The challenge is to develop a solution that marries the best of both worlds. Amazon’s strategy does just this – it has identified the strengths of each part of its workforce, and lets them get on with it.
Notwithstanding recent developments in collaborative robots (‘cobots’) – where robots and people share the same workspace – Amazon’s ‘segregationist’ approach between people and robots is precisely what has allowed it to reap such savings: by allowing each to get on with the tasks they are best suited to without interference from the other.
The reason for this is simple. Some recent solutions see people and cobots sharing the same workspace, perhaps as a ‘companion’ following the picker around, or travelling from zone to zone. These robots share the same floor space with humans.
This is where the ‘efficiency gap’ arises. Clearly, cobots must place the safety of human co-workers above all else: so stopping/slowing at junctions, or when they encounter a human co-worker must be built in as safety features. The ‘efficiency gap’ occurs here – when the robots must work at sub-optimal efficiency simply to avoid collision.

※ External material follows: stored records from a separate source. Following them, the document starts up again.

-- ==== Sys2Proof/Machine/Finalizer.lean ====
section
/-! DEFINITION. The finalizer (44_finalizer.md R190, R191). -/

namespace Sys2Proof.Machine

/-- The 32-bit fold `zext_64(trunc_32(r - (r >> 32)))` (44_finalizer.md R191): subtraction modulo `2^64`, logical shift. -/
def fold32Val (r : Word) : Word := ((r - (r >>> 32)).truncate 32).zeroExtend 64

/-- `FIN` (44_finalizer.md R190): two nested mixes, the inner one first. -/
def execFin (s : State) : Host.Outcome State Fault Refusal :=
  let s1 := s.mum (s.rX0 ^^^ s.k.k1) (s.rX1 ^^^ s.rS)
  let s2 := s1.mum (s.k.k1 ^^^ s.rN) s1.mixOut
  .next ((s2.setR s2.mixOut).goto (afterFin s.rOPL))

/-- `FOLD32` (44_finalizer.md R191). -/
def execFold32 (s : State) : Host.Outcome State Fault Refusal :=
  .next ((s.setR (fold32Val s.rR)).goto .ret)

end Sys2Proof.Machine
end

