-- ==== Sys2Proof/Proofs/BusAccess.lean ====
section
/-! SUPPORT. The platform's bus: how far apart the registers sit, which register a 64-bit access at a register's own
address names, and that the access steps as the one by number (00_scope.md R5, 10_state.md R22; log 20). -/

namespace Sys2Proof.Machine

/-- The six registers lie apart: none reaches into the next, and the last does not come round to the first. -/
structure RegMap.Apart (m : RegMap) : Prop where
  stride_ge : 8 ≤ m.stride.toNat
  fits : 5 * m.stride.toNat + 8 ≤ 2 ^ 64

/-! ### The registers' places -/

/-- Upwards, the distance of two registers is a multiple of the stride, wherever the block starts. -/
theorem RegMap.addr_sub_addr (m : RegMap) {i j : Nat} (h : i ≤ j) :
    m.addr j - m.addr i = BitVec.ofNat 64 (j - i) * m.stride := by
  obtain ⟨d, rfl⟩ := Nat.exists_eq_add_of_le h
  simp only [RegMap.addr, Nat.add_sub_cancel_left, BitVec.ofNat_add]
  ring

/-- Upwards, a register starts at least 8 bytes past a lower one, and ends early enough not to come round to it. -/
theorem RegMap.Apart.toNat_addr_sub_addr_bounds {m : RegMap} (ha : m.Apart) {i j : Nat} (hij : i < j) (hj : j ≤ 5) :
    8 ≤ (m.addr j - m.addr i).toNat ∧ (m.addr j - m.addr i).toNat + 8 ≤ 2 ^ 64 := by
  have hstride := ha.stride_ge
  have hfits := ha.fits
  have hlow : m.stride.toNat ≤ (j - i) * m.stride.toNat := Nat.le_mul_of_pos_left _ (by omega)
  have hhigh : (j - i) * m.stride.toNat ≤ 5 * m.stride.toNat := Nat.mul_le_mul_right _ (by omega)
  have hdist : (m.addr j - m.addr i).toNat = (j - i) * m.stride.toNat := by
    rw [m.addr_sub_addr hij.le, BitVec.toNat_mul, BitVec.toNat_ofNat, Nat.mod_eq_of_lt (a := j - i) (by omega),
      Nat.mod_eq_of_lt (by omega)]
  omega

/-- No register starts within the 8 bytes of another, whichever of the two is the lower. -/
theorem RegMap.Apart.eight_le_addr_sub_addr {m : RegMap} (ha : m.Apart) {i j : Nat} (hij : i ≠ j) (hi : i ≤ 5)
    (hj : j ≤ 5) : 8 ≤ (m.addr j - m.addr i).toNat := by
  rcases Nat.lt_or_gt_of_ne hij with h | h
  · exact (ha.toNat_addr_sub_addr_bounds h hj).1
  · obtain ⟨hlow, hhigh⟩ := ha.toNat_addr_sub_addr_bounds h hi
    rw [← neg_sub, BitVec.toNat_neg, Nat.mod_eq_of_lt (by omega)]
    omega

/-! ### The register that an access names -/

/-- A 64-bit access misses register `j` where each of the two starts 8 bytes or more past the other. -/
theorem RegMap.touches_w8_eq_false {m : RegMap} {x : Word} {j : Nat} (h₁ : 8 ≤ (x - m.addr j).toNat)
    (h₂ : 8 ≤ (m.addr j - x).toNat) : m.touches x .w8 j = false := by
  rw [RegMap.touches, Bool.or_eq_false_iff, decide_eq_false_iff_not, decide_eq_false_iff_not]
  exact ⟨h₁.not_gt, h₂.not_gt⟩

/-- A 64-bit access at the address of register `n` meets register `n` and no other. -/
theorem RegMap.Apart.touches_addr {m : RegMap} (ha : m.Apart) {n j : Nat} (hn : n ≤ 5) (hj : j ≤ 5) :
    m.touches (m.addr n) .w8 j = (j == n) := by
  rcases eq_or_ne j n with rfl | h
  · simp [RegMap.touches]
  · rw [beq_eq_false_iff_ne.2 h]
    exact RegMap.touches_w8_eq_false (ha.eight_le_addr_sub_addr h hj hn) (ha.eight_le_addr_sub_addr h.symm hn hj)

/-- A 64-bit access at the address of register `n` names register `n`. -/
theorem RegMap.Apart.number_addr {m : RegMap} (ha : m.Apart) {n : Nat} (hn : n ≤ 5) :
    m.number (m.addr n) .w8 = some n := by
  have honly : (List.range 6).filter (m.touches (m.addr n) .w8) = [n] := by
    calc (List.range 6).filter (m.touches (m.addr n) .w8)
        = (List.range 6).filter (· == n) :=
          List.filter_congr fun j hj => ha.touches_addr hn (by have := List.mem_range.1 hj; omega)
      _ = [n] := by interval_cases n <;> rfl
  simp [RegMap.number, honly]

/-! ### The turn -/

/-- A bus write that names register `n` is the write to number `n`. -/
theorem hostTurn_busWrite {s : State} {x : Word} {width : ReadWidth} {n : Nat} (h : s.bus.number x width = some n)
    (w : Word) : hostTurn (.busWrite x width w) s = hostTurn (.writeReg n w) s := by
  simp [hostTurn, h]

/-- A bus read that names register `n` is the read of number `n`. -/
theorem hostTurn_busRead {s : State} {x : Word} {width : ReadWidth} {n : Nat} (h : s.bus.number x width = some n) :
    hostTurn (.busRead x width) s = hostTurn (.readReg n) s := by
  simp [hostTurn, h]

/-- Two host actions that do the same once the turn is taken make the same step: a host's turn does not see the action
it took from the queue. -/
theorem step_host_congr {s : State} {a b : HostAction} {rest : List Turn} (hs : s.turns = .host a :: rest)
    (h : hostTurn a s.takeTurn = hostTurn b s.takeTurn) : step s = step { s with turns := .host b :: rest } := by
  have htake : ({ s with turns := .host b :: rest } : State).takeTurn = s.takeTurn := by
    simp [State.takeTurn, hs]
  rw [step_host hs, step_host rfl, htake, h]

end Sys2Proof.Machine

namespace Sys2Proof.Proofs

open Sys2Proof Sys2Proof.Machine

/-- Settles O52: the access at register `n`'s own address names register `n` and no other, since the registers lie apart. -/
theorem busAccessReachesTheNumberedRegister : Obligations.BusAccessReachesTheNumberedRegister := by
  intro s n rest hn hstride hfits
  have hnumber : s.takeTurn.bus.number (s.bus.addr n) .w8 = some n := RegMap.Apart.number_addr ⟨hstride, hfits⟩ hn
  exact ⟨fun w hs => step_host_congr hs (hostTurn_busWrite hnumber w),
    fun hs => step_host_congr hs (hostTurn_busRead hnumber)⟩

end Sys2Proof.Proofs
end

/-! SUPPORT. What one step can do to a running command, and why it keeps the invariant (10_state.md R24, 43_bulk_folder.md
R170 to R176, 45_commands.md R205); the host's accesses by register number and by bus address (10_state.md R22, R42). -/

namespace Sys2Proof.Machine

/-! ### Which operation the core runs -/

/-- The value of `UPC` at which the core runs an operation: `PACK` for every layout, none for a command or a primitive
(30_encoding.md R92, R93). -/
def uopOf : Instr → Option Upc
  | .salt => some .salt
  | .pack0 | .pack1 | .pack2 | .pack3 | .pack4 | .pack5 | .pack6 | .pack7 | .pack8 | .pack9 | .pack10 | .pack11
  | .pack12 | .pack13 | .pack14 | .pack15 | .pack16 => some .pack
  | .binit => some .binit
  | .b32 => some .b32
  | .bjoin => some .bjoin
  | .b16 => some .b16
  | .tail => some .tail
  | .fin => some .fin
  | .fold32 => some .fold32
  | .ret => some .ret
  | .hash64 | .hash32 | .rd1 _ | .rd2 _ | .rd4 _ | .rd8 _ | .mum _ _ | .mix _ _ => none

variable {s t : State} {i : Instr}

/-- No operation is the core's at `IDLE` (30_encoding.md R96). -/
theorem uopOf_ne_idle (i : Instr) : uopOf i ≠ some .idle := by
  cases i <;> nofun

/-- A size selects layouts only. -/
theorem uopOf_decodeSize {n : Word} (h : decodeSize n = .ok i) : uopOf i = some .pack := by
  unfold decodeSize at h
  split at h <;> cases h <;> rfl

/-- The core decodes only operations of the µop that `UPC` names. -/
theorem uopOf_decode_coreEncoding {u : Upc} {n : Word} (h : decode (coreEncoding u n) = .ok i) :
    uopOf i = some u := by
  cases u with
  | pack => exact uopOf_decodeSize h
  | idle => cases h
  | salt | binit | b32 | bjoin | b16 | tail | fin | fold32 | ret => cases h; rfl

/-- The core's turn leaves the block as it is, or runs an operation of the µop that `UPC` names. -/
theorem coreTurn_next (h : coreTurn s = .next t) : t = s ∨ ∃ i, uopOf i = some s.upc ∧ exec i s = .next t := by
  unfold coreTurn at h
  split at h
  · rename_i i hd
    exact .inr ⟨i, uopOf_decode_coreEncoding hd, h⟩
  · exact .inl (Host.Outcome.next.inj h).symm
  · cases h

/-- The command words are 1 and 2 (30_encoding.md R91). -/
theorem decodeCmd_ok {w : Word} (h : decodeCmd w = .ok i) : (w = 1 ∧ i = .hash64) ∨ (w = 2 ∧ i = .hash32) := by
  unfold decodeCmd at h
  split at h
  · cases h
  · rename_i hrsv
    have hhigh : w.toNat / 2 ^ 8 % 2 ^ 56 = 0 := by
      simpa [cmdRsv, Nat.shiftRight_eq_div_pow] using congrArg BitVec.toNat (not_not.1 hrsv)
    have hword (c : Word) (hc : c.toNat < 2 ^ 8) (hopc : cmdOpc w = c.truncate 8) : w = c := by
      have hlow : w.toNat % 2 ^ 8 = c.toNat % 2 ^ 8 := by simpa [cmdOpc] using congrArg BitVec.toNat hopc
      apply BitVec.eq_of_toNat_eq
      omega
    split at h
    · cases h
      exact .inl ⟨hword 1 (by decide) ‹_›, rfl⟩
    · split at h
      · cases h
        exact .inr ⟨hword 2 (by decide) ‹_›, rfl⟩
      · cases h

/-- Every layout is the common one with terms of its own. -/
theorem exec_layout_eq (hi : uopOf i = some .pack) : ∃ l0 l1, exec i s = packWith l0 l1 s := by
  cases i with
  | pack0 | pack1 | pack2 | pack3 | pack4 | pack5 | pack6 | pack7 | pack8 | pack9 | pack10 | pack11 | pack12 | pack13
  | pack14 | pack15 | pack16 => rw [exec]; exact ⟨_, _, rfl⟩
  | _ => cases hi

/-- A layout fills the lanes, issues its reads and goes to FIN. -/
theorem exec_layout_next (hi : uopOf i = some .pack) (h : exec i s = .next t) :
    ∃ x0 x1 l, t = ((s.setLanes x0 x1).logReads l).goto .fin := by
  obtain ⟨l0, l1, hpack⟩ := exec_layout_eq hi
  obtain ⟨x0, x1, -, -, ht⟩ := packWith_next (hpack ▸ h)
  exact ⟨x0, x1, _, ht⟩
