-- ==== Sys2Proof/Word.lean ====
section
/-! DEFINITION. The word and byte types of the model and the plainest arithmetic on them.
Registers that software reads as bits and every Rollanen register are bit vectors; indices, counts and
addresses are plain numbers. -/

namespace Sys2Proof

/-- One byte of a memory structure, a frame or a packet. -/
abbrev Byte := BitVec 8

/-- A 32-bit word: a mailbox word, a Rollanen instruction word. -/
abbrev Word32 := BitVec 32

/-- A 64-bit word: a Rollanen register, a channel word, a sequencer register. -/
abbrev Word := BitVec 64

/-- A sparse table: its entries keyed by a number, keys strictly rising, and no entry equal to what an absent
key reads as. `Machine/Tbl.lean` holds the operations. -/
abbrev Tbl (α : Type) := List (Nat × α)

end Sys2Proof
end

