-- ==== Sys2Proof/Machine/StPipe.lean ====
section
/-! DEFINITION. State of the pipelines: program banks, tables, packets in flight, action memory, counters (spec/07, 08). -/

namespace Sys2Proof.Machine

/-- A parse node (Table 07.1). -/
structure ParseNode where
  kind : Nat
  newLayer : Bool
  terminal : Bool
  varLen : Bool
  lenFixed : Nat
  lenOffset : Nat
  lenShift : Nat
  lenMask : Nat
  lenScale : Nat
  selOffset : Nat
  stackMax : Nat
  defaultNext : Nat
  selMask : Nat
  /-- VALID transitions in order: VALUE, NEXT. -/
  transitions : List (Nat × Nat)
  /-- Extraction commands 0–7: SRC, LENGTH, DEST. -/
  extracts : List (Nat × Nat × Nat)
  deriving DecidableEq, Repr

/-- A lookup definition (Table 07.8). -/
structure LookupDef where
  table : Nat
  cond : Nat
  condArg : Nat
  chainLen : Nat
  chainDest : Nat
  /-- Key segments: header vector offset, length. -/
  segments : List (Nat × Nat)
  deriving DecidableEq, Repr

/-- The kinds of table (Table 07.10). -/
inductive TableKind where
  | exact
  | flow
  | lpm4
  | lpm6
  | tcam
  deriving DecidableEq, Repr

/-- A table declaration (Table 07.10). -/
structure TableDecl where
  table : Nat
  kind : TableKind
  keyLen : Nat
  /-- Entry size in bytes for EXACT and FLOW. -/
  entrySize : Nat
  /-- Entries (EXACT), GiB (FLOW), first block (TCAM). -/
  capacity : Nat
  blocks : Nat
  dataPlane : Bool
  deriving DecidableEq, Repr

/-- An action word (Table 08.2): NEXT, NEXT_MODE, RESULT and the seven primitives. -/
structure ActionWord where
  next : Nat
  nextMode : Nat
  result : Nat
  slots : List Nat
  deriving DecidableEq, Repr

/-- A program bank (R223, R235, R270). -/
structure Bank where
  standard : Bool
  programId : Nat
  rootP0 : Nat
  rootP1 : Nat
  nodes : Tbl ParseNode
  lookups0 : Tbl LookupDef
  lookups1 : Tbl LookupDef
  decls : List TableDecl
  entryTable : Tbl Nat
  words : Tbl ActionWord
  /-- The sections of the image it was loaded from, which the bank's measurement covers (R63). -/
  image : List Byte
  deriving DecidableEq, Repr

/-- A version of a table entry on one die (Table 07.12, R237, R250). -/
structure TEntry where
  table : Nat
  key : List Byte
  mask : List Byte
  prefixLen : Nat
  priority : Nat
  /-- The place: TCAM address, place index, flow slot, or leaf of a longest-prefix table (R263). -/
  place : Nat
  born : Nat
  retired : Option Nat
  action : Nat
  dataPlane : Bool
  pinned : Bool
  params : List Byte
  deriving DecidableEq, Repr

/-- One way of the flow cache (R244): the key of a table and whether it is a negative mark. -/
structure CacheWay where
  table : Nat
  key : List Byte
  negative : Bool
  pinned : Bool
  /-- Age rank within the cache: larger is more recent. -/
  used : Nat
  deriving DecidableEq, Repr

/-- Two versions of a parameter set or template (R271). -/
structure Versioned where
  bornA : Nat
  valueA : List Byte
  bornB : Nat
  valueB : List Byte
  /-- The newer version is B. -/
  newerB : Bool
  deriving DecidableEq, Repr

/-- A policer record (Table 08.10). Tokens carry their fractions: they are counted in 1/12,800,000ths of a byte,
so that one pipeline clock at 1 kb/s adds a whole number (R297). -/
structure Policer where
  mode : Nat
  colorAware : Bool
  resetToZero : Bool
  cir : Nat
  pir : Nat
  cbs : Nat
  ebsPbs : Nat
  tokensC : Nat
  tokensEp : Nat
  last : Nat
  deriving DecidableEq, Repr

/-- A pending request of an action program or a thread to write a table from the data plane (R256, R258). -/
structure LearnReq where
  table : Nat
  key : List Byte
  mask : List Byte
  priority : Nat
  place : Nat
  action : Nat
  params : List Byte
  delete : Bool
  /-- Pipeline that issued it: 0, 1; threads use 1. -/
  pipe : Nat
  deriving DecidableEq, Repr

/-- One service of a die's learn queue: the die, and the request that a thread makes in this clock, if any. -/
structure LearnService where
  die : Nat
  asked : Option (Nat × LearnReq)
  deriving DecidableEq, Repr

/-- One service of a die's queue of TCAM writes: the die, and the request that a thread (its number) or an action program (`none`)
makes in this clock, if any. -/
structure TcamService where
  die : Nat
  asked : Option (Option Nat × LearnReq)
  deriving DecidableEq, Repr

/-- Where a packet in flight stands (R221, R245, R315). -/
inductive PktPhase where
  /-- In its hold place, lookups done. -/
  | hold
  /-- In its hold place, waiting on a flow-table read of the key. -/
  | flowWait
  /-- In a cipher input queue: lane. -/
  | cipherIn (lane : Nat)
  /-- In a cipher lane. -/
  | cipher (lane : Nat)
  /-- Decrypted, held in the verify buffer with its outcome. -/
  | verify (good : Bool)
  deriving DecidableEq, Repr

/-- What an action program left for the end of a packet (R276–R290). -/
structure Verdict where
  /-- Destination descriptor, 0 for none. -/
  dest : Nat
  mtu : Nat
  counter : Nat
  /-- Cipher slot to use, whether it decrypts, whether it reinjects. -/
  cipherSlot : Option Nat
  decrypt : Bool
  reinject : Bool
  deriving DecidableEq, Repr

/-- A packet in flight (R315). -/
structure FlightPkt where
  die : Nat
  pipe : Nat
  tempo : Nat
  bank : Nat
  phase : PktPhase
  sourceKind : Nat
  sourceId : Nat
  tc : Nat
  stamp : Nat
  /-- The frame as received, and as edited. -/
  original : List Byte
  frame : List Byte
  /-- Header vector (Table 07.4), 512 bytes. -/
  vector : List Byte
  /-- Parameters of the entry that hit, by lookup number. -/
  params : Tbl (List Byte)
  /-- Its flow lookups in lookup order: lookup number, table, key (R245). -/
  flowLookups : List (Nat × Nat × List Byte)
  /-- Owner function and cipher limits of a host packet (R299). -/
  fn : Nat
  verdict : Verdict
  /-- The cells it takes of the die's packet buffer. -/
  cells : Nat
  /-- The submit entry it came from (spec/13). -/
  tx : Option TxInfo
  /-- The ingress count its cells stand in (R353): port lane × 8 + class, or 64 + die × 8 + class. -/
  ing : Option Nat
  /-- Package tick of its ingress stamp (R387). -/
  inTick : Nat
  deriving DecidableEq, Repr

/-- A frame waiting to enter P1 (R218, R220). -/
structure P1Frame where
  sourceKind : Nat
  sourceId : Nat
  tc : Nat
  bytes : List Byte
  tx : Option TxInfo
  /-- Packet-buffer cells it holds, and the ingress count they stand in. -/
  cells : Nat
  ing : Option Nat
  /-- Ingress stamp and package tick of a frame that re-enters P1 (R300, R387); 0 otherwise. -/
  stamp : Nat
  inTick : Nat
  /-- The thread channel that holds its inject message until P1 admits it (R218, R220). -/
  chan : Option Nat := none
  deriving DecidableEq, Repr

/-- The pipelines, tables and action memory of one die. -/
structure Pipe where
  entries : List TEntry
  cache : Tbl CacheWay
  cacheClock : Nat
  /-- DRAM reads of the flow table in flight: table, key, and whether the key was written meanwhile (R248). -/
  flowReads : List (Nat × List Byte × Bool)
  sets : Tbl Versioned
  templates : Tbl Versioned
  policers : Tbl Policer
  /-- Counter pairs in DRAM, and those changed in the combining cache, keyed by pair: packets, bytes (R292, R293). -/
  counters : Tbl (Nat × Nat)
  counterCache : Tbl (Nat × Nat)
  /-- Lines of four pairs that the combining cache holds, and those whose read from DRAM is still to come (R293). -/
  counterLines : List Nat
  counterMisses : List Nat
  /-- The second in which a miss last came, and the misses of that second (R293, log 120). -/
  missSecond : Nat
  missCount : Nat
  learn : List LearnReq
  tcamWrites : List LearnReq
  /-- Requests of threads that stall until their queue has a place: the thread and its request (R256, R258). -/
  learnStalled : List (Nat × LearnReq)
  tcamStalled : List (Nat × LearnReq)
  counters0 : Tbl Nat
  counters1 : Tbl Nat
  drops0 : Tbl Nat
  drops1 : Tbl Nat
  commitWait : Bool
  /-- Retired root versions of longest-prefix tables still present: table, tempo at which the root was retired (R252). -/
  roots : List (Nat × Nat)
  p1Queue : List P1Frame
  /-- Rotation of P1's sources: the source admitted last (R218). -/
  p1Last : Nat
  deriving DecidableEq, Repr

end Sys2Proof.Machine
end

In Amazon’s solution, both sections of the workforce are kept apart, and this allows both parties to concentrate on the tasks they each do best, with minimal ‘interference’ from the other: people for decision making and manual dexterity, and robots for the repetitive tasks that require travelling around the warehouse, retrieving the correct goods, and presenting them in the correct order for picking.
Work at the speed of robots
In this way, humans work to the speed of robot retrieval, rather than having robots work to the speed of humans. And dividing the work space can also have additional hidden benefits – like savings on lighting and heating, neither of which robots require to perform their tasks.
Investment in developments in cobots will undoubtedly lead to better solutions in the future and their place in the logistics and transport sector will be established. However, technology replicating manual dexterity remains in its infancy, with proposed solutions all still at the experimental stage. In the meantime, solutions like Amazon’s enable the sector to capitalise on the most advanced robotics technology for the tasks it can manage better, faster, and more accurately than people.
The design of your robotic automation operation should be undertaken with the goal of maximising efficiency and cutting operating costs. And this means allowing humans do what they do best, and allowing robots operate to their maximum efficiency in their segregated zone.
Alexey Tabolkin is CEO of EiraTech Robotics, the Dublin based developer of automation systems for the warehouse and e-fulfilment sector.